[Problem requirements] When you output the entries, begin with the first line and end with the line containing "deriving DecidableEq, Repr", keeping each line exactly as it is.

[Available data]

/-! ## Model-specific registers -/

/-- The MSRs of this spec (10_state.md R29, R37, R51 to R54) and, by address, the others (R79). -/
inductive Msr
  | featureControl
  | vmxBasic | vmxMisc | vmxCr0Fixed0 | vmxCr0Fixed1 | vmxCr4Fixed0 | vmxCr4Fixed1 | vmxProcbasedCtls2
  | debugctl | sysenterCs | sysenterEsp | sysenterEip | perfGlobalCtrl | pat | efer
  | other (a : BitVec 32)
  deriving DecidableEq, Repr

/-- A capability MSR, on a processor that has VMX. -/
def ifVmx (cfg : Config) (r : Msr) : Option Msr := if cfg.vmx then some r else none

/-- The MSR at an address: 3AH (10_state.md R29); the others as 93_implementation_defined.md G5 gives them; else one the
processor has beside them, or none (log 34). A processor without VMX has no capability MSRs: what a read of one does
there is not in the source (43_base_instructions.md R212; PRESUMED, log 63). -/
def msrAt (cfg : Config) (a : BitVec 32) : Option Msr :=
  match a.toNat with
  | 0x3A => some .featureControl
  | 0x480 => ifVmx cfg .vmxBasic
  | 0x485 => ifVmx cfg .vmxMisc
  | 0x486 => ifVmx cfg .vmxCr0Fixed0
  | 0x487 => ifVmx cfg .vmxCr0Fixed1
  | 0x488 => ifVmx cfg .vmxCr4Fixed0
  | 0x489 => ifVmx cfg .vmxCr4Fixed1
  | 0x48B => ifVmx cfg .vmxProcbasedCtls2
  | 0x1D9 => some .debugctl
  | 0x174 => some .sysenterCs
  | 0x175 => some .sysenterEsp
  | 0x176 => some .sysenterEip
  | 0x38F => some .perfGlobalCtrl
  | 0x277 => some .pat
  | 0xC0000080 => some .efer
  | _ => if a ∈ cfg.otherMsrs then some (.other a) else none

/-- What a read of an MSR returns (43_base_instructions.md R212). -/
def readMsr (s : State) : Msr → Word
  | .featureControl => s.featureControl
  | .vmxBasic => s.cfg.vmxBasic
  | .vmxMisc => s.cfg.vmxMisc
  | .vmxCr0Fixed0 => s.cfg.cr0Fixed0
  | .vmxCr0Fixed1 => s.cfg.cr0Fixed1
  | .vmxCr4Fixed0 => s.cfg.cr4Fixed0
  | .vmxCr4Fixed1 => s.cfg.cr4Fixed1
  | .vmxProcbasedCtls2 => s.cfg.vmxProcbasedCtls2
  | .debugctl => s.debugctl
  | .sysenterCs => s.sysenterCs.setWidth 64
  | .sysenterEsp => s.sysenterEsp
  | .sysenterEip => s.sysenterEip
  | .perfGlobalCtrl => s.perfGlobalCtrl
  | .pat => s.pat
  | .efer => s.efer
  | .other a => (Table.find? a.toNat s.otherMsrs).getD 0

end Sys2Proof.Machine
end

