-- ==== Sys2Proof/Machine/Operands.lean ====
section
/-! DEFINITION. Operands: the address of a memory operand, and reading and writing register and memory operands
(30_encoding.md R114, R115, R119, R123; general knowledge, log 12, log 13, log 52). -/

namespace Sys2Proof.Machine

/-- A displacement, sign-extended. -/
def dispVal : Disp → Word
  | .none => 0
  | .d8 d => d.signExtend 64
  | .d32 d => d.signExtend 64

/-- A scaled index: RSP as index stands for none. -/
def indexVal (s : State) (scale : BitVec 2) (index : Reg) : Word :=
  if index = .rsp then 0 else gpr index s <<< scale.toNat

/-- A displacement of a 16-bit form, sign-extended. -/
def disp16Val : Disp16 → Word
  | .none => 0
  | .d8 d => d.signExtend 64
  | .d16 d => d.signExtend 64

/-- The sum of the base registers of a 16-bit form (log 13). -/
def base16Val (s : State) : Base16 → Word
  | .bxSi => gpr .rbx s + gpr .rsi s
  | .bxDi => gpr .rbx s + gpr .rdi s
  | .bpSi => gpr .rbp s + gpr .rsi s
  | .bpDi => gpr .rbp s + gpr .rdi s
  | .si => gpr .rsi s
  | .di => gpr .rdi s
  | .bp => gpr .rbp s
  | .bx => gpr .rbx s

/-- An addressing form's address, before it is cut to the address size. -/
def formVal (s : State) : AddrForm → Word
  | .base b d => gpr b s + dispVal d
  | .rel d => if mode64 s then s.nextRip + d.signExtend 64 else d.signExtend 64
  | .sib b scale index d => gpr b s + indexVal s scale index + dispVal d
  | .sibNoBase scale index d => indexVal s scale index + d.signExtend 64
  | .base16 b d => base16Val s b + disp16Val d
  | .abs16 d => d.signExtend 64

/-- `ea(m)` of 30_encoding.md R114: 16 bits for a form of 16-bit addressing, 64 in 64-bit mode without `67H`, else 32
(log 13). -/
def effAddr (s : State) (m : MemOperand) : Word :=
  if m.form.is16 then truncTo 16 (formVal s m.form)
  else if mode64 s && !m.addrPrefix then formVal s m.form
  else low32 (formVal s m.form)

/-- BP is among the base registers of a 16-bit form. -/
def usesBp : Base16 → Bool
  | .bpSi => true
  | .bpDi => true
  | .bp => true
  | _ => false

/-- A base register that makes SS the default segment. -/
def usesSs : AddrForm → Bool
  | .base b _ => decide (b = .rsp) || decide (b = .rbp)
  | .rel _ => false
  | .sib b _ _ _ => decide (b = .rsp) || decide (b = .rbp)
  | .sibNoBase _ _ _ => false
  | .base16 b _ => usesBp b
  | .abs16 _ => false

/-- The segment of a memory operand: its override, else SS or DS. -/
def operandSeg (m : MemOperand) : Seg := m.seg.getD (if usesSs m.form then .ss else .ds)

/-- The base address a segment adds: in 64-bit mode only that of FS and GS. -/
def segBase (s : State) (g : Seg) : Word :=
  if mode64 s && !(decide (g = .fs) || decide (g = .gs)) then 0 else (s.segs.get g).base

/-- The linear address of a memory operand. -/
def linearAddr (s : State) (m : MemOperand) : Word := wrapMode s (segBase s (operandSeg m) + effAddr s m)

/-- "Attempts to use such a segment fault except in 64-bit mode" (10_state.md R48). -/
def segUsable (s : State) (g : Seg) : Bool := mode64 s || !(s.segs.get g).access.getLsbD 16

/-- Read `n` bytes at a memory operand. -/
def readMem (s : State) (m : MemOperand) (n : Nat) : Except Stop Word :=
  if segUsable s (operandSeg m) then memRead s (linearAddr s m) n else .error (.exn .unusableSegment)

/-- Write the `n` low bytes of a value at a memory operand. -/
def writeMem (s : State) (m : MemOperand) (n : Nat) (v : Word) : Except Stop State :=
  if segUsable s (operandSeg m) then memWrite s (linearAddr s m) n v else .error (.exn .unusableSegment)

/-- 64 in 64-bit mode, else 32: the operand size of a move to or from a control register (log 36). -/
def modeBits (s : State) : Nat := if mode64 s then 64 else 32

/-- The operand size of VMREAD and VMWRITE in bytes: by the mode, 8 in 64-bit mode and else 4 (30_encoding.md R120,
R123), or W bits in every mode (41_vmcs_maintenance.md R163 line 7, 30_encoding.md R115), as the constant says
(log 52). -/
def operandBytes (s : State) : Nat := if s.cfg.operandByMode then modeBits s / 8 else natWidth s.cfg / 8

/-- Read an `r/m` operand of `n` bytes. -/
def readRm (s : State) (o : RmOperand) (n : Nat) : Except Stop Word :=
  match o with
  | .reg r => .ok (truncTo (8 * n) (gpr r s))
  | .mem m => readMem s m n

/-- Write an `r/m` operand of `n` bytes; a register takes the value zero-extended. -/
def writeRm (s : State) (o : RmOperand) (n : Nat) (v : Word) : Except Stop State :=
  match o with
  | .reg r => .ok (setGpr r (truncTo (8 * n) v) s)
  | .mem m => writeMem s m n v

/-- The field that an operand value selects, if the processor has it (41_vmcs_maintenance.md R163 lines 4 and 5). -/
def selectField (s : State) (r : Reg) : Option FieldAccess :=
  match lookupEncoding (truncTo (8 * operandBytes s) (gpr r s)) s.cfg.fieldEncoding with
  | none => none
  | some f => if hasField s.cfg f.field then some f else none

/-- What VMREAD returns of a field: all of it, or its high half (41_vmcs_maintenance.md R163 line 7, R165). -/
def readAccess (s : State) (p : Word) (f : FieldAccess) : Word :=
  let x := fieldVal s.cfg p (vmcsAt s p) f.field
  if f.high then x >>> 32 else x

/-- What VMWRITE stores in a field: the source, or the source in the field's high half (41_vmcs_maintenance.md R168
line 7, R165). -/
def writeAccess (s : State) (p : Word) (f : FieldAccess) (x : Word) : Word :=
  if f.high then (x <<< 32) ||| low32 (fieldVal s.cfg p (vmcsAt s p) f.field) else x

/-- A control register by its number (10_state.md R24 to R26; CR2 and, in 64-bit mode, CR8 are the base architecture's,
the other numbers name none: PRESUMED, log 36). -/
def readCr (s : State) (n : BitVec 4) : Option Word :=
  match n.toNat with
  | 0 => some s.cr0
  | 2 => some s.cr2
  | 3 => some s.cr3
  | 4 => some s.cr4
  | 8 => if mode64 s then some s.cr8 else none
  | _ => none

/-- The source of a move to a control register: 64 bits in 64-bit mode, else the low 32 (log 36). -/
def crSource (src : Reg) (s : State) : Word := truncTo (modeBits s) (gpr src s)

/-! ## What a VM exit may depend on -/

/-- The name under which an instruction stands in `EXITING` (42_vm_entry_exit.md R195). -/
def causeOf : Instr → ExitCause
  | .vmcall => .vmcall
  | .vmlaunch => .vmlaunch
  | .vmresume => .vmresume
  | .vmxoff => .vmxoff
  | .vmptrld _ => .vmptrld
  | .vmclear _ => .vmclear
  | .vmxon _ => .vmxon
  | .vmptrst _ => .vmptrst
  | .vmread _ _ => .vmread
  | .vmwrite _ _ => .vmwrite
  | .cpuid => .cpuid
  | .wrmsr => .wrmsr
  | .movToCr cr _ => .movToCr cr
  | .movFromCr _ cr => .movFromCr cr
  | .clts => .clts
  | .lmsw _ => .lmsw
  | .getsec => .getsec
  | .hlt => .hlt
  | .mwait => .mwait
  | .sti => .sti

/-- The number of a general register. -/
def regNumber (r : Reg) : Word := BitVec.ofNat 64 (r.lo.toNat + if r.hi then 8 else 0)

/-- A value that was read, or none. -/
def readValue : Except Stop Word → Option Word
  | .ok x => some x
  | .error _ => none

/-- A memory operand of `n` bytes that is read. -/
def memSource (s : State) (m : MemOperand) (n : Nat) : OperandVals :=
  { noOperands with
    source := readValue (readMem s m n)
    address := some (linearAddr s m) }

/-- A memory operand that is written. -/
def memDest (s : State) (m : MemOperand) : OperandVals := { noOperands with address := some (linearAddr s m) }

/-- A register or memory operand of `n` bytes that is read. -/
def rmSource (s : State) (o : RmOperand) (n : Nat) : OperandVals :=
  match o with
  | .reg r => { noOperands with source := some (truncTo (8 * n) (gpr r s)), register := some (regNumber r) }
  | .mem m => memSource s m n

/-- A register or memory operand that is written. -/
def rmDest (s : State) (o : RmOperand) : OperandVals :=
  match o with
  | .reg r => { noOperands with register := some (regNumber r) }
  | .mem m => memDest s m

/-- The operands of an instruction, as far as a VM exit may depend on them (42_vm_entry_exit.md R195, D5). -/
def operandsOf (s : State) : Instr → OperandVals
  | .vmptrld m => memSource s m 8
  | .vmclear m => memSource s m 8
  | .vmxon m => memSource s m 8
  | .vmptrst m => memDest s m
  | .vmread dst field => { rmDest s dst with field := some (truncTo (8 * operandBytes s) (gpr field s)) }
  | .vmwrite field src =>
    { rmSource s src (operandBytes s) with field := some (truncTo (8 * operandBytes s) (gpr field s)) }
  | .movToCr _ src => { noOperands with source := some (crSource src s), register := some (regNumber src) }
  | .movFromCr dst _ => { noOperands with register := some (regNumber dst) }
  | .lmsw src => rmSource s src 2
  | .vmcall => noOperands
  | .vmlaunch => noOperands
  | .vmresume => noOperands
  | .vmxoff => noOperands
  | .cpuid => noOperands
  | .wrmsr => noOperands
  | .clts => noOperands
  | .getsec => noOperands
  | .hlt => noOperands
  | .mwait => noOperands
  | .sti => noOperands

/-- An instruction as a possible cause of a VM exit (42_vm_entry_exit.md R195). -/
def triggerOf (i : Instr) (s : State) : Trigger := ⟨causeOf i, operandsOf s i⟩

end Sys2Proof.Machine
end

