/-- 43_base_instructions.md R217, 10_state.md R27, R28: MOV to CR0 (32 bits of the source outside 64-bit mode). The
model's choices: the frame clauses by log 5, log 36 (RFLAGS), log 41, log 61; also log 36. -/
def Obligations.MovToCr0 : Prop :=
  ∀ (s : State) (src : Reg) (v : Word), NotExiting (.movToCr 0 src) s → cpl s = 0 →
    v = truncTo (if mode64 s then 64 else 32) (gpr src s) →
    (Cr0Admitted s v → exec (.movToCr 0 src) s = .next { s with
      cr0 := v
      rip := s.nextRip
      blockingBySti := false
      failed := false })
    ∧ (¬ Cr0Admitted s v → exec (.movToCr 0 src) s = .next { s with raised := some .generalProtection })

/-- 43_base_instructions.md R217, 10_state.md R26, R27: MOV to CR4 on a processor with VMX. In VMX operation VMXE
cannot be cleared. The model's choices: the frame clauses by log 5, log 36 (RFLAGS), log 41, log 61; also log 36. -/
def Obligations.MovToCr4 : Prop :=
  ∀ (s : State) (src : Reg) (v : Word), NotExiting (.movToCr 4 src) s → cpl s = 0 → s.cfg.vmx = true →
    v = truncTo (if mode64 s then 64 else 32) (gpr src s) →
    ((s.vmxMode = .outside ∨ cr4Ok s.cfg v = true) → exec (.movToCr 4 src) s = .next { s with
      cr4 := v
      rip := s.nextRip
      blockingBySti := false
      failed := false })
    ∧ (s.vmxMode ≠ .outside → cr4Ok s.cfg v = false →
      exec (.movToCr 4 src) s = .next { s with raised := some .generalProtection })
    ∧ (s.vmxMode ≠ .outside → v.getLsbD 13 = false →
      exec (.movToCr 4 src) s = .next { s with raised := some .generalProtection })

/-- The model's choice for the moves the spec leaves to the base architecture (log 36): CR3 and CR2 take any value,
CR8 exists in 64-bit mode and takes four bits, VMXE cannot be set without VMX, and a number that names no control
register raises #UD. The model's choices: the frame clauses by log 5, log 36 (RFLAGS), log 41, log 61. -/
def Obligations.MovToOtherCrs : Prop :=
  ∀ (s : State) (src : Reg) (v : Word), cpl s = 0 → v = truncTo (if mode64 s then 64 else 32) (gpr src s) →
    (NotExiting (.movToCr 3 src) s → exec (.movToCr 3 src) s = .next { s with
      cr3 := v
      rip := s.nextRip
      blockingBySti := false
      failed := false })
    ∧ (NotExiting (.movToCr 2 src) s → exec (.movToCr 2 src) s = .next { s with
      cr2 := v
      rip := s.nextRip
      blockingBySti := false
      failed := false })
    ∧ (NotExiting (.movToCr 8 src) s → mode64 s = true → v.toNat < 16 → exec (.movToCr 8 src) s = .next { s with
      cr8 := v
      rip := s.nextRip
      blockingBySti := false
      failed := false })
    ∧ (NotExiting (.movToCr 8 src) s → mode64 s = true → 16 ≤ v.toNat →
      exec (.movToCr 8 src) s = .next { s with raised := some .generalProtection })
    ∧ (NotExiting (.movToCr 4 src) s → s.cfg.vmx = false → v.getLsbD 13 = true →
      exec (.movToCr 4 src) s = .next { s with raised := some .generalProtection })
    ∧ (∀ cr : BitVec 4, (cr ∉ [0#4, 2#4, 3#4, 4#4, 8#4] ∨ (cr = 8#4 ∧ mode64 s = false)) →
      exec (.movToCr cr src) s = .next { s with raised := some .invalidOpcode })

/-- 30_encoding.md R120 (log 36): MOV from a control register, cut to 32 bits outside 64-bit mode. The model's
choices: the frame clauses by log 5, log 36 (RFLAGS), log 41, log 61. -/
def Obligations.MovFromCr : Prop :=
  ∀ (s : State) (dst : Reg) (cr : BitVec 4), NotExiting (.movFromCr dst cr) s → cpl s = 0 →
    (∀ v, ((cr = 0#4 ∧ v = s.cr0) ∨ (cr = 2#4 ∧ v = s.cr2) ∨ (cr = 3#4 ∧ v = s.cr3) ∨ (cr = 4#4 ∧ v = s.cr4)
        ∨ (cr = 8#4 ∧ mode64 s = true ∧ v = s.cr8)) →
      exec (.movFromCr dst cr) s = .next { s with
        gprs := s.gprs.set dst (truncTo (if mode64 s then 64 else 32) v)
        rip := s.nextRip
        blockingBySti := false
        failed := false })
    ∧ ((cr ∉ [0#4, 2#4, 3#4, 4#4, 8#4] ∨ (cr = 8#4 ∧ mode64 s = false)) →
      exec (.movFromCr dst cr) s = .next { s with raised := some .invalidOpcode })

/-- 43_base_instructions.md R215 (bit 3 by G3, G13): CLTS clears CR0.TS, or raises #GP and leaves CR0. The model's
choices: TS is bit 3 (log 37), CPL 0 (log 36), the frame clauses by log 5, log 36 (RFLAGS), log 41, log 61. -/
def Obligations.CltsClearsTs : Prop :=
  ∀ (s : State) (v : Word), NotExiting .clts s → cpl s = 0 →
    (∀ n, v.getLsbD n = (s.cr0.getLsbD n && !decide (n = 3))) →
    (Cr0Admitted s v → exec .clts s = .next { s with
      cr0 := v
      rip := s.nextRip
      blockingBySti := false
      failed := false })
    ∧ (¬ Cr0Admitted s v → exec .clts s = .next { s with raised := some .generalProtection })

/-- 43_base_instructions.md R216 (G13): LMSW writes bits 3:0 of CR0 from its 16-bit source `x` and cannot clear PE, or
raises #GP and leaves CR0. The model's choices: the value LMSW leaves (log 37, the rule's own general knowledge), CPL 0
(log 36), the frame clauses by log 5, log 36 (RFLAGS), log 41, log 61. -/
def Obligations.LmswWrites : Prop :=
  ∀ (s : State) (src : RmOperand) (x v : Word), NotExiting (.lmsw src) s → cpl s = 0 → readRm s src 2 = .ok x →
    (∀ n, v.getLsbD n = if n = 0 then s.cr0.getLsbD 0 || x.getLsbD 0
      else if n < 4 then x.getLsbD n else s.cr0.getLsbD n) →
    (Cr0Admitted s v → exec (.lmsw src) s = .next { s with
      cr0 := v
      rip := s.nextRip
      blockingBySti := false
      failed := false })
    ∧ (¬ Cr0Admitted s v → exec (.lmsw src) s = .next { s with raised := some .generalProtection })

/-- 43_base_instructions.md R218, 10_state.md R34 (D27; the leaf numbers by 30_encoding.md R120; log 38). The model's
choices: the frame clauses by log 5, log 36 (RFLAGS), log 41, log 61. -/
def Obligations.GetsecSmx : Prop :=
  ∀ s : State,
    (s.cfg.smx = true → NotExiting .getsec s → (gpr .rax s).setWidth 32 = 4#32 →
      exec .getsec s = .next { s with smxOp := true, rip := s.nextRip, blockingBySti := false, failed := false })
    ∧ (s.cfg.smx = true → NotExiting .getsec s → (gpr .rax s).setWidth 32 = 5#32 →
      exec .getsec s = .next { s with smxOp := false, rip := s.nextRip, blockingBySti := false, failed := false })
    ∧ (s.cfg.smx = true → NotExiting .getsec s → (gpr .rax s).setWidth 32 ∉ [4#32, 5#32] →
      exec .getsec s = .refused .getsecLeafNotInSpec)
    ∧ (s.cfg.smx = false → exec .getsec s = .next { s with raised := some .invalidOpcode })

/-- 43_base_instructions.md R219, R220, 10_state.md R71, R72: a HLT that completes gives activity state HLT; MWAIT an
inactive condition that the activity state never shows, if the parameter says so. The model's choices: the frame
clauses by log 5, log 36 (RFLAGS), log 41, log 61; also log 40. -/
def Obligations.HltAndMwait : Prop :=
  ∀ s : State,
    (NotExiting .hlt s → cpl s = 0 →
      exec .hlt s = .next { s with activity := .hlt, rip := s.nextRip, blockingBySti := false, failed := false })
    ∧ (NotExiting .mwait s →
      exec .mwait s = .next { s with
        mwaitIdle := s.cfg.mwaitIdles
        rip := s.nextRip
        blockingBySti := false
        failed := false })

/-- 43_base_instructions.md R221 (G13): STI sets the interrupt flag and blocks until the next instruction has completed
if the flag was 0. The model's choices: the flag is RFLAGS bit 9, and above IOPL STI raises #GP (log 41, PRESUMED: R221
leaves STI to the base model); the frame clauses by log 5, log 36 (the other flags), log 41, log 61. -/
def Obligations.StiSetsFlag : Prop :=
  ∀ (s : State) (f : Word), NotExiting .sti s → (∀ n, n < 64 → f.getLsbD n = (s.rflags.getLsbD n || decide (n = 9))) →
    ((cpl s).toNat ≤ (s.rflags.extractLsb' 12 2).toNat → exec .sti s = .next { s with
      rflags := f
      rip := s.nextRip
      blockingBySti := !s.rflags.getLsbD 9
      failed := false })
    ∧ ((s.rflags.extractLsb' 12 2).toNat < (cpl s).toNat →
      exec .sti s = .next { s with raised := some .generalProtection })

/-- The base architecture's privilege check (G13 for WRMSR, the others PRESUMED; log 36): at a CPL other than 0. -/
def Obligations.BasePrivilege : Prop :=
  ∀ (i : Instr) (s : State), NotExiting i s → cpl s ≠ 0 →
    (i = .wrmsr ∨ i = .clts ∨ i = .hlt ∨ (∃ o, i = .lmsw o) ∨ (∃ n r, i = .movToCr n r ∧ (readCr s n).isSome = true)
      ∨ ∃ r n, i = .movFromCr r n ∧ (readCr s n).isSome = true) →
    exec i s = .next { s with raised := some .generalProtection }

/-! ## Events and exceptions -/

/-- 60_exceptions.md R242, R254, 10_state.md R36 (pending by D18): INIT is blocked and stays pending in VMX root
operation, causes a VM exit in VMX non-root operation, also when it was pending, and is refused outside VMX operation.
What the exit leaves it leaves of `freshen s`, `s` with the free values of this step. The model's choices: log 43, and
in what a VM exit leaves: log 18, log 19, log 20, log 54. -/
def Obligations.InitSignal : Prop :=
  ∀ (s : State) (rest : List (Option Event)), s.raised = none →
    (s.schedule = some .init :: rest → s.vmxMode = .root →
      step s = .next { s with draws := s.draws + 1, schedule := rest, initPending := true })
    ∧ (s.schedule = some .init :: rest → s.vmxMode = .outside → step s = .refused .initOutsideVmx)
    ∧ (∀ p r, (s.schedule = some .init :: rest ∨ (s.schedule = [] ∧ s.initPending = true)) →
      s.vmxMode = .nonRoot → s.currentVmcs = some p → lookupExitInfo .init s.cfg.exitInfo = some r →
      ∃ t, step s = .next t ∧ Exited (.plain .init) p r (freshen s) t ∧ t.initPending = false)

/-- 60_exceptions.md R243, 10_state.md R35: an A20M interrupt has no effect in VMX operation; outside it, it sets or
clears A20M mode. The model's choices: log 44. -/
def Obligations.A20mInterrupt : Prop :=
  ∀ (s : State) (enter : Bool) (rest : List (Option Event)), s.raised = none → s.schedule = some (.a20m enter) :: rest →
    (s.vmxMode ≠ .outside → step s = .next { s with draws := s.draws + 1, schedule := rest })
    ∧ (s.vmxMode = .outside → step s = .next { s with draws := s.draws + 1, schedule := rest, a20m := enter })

[Output of the task]
/-! ## Model-specific registers -/

/-- The MSRs of this spec (10_state.md R29, R37, R51 to R54) and, by address, the others (R79). -/
inductive Msr
  | featureControl
  | vmxBasic | vmxMisc | vmxCr0Fixed0 | vmxCr0Fixed1 | vmxCr4Fixed0 | vmxCr4Fixed1 | vmxProcbasedCtls2
  | debugctl | sysenterCs | sysenterEsp | sysenterEip | perfGlobalCtrl | pat | efer
  | other (a : BitVec 32)
  deriving DecidableEq, Repr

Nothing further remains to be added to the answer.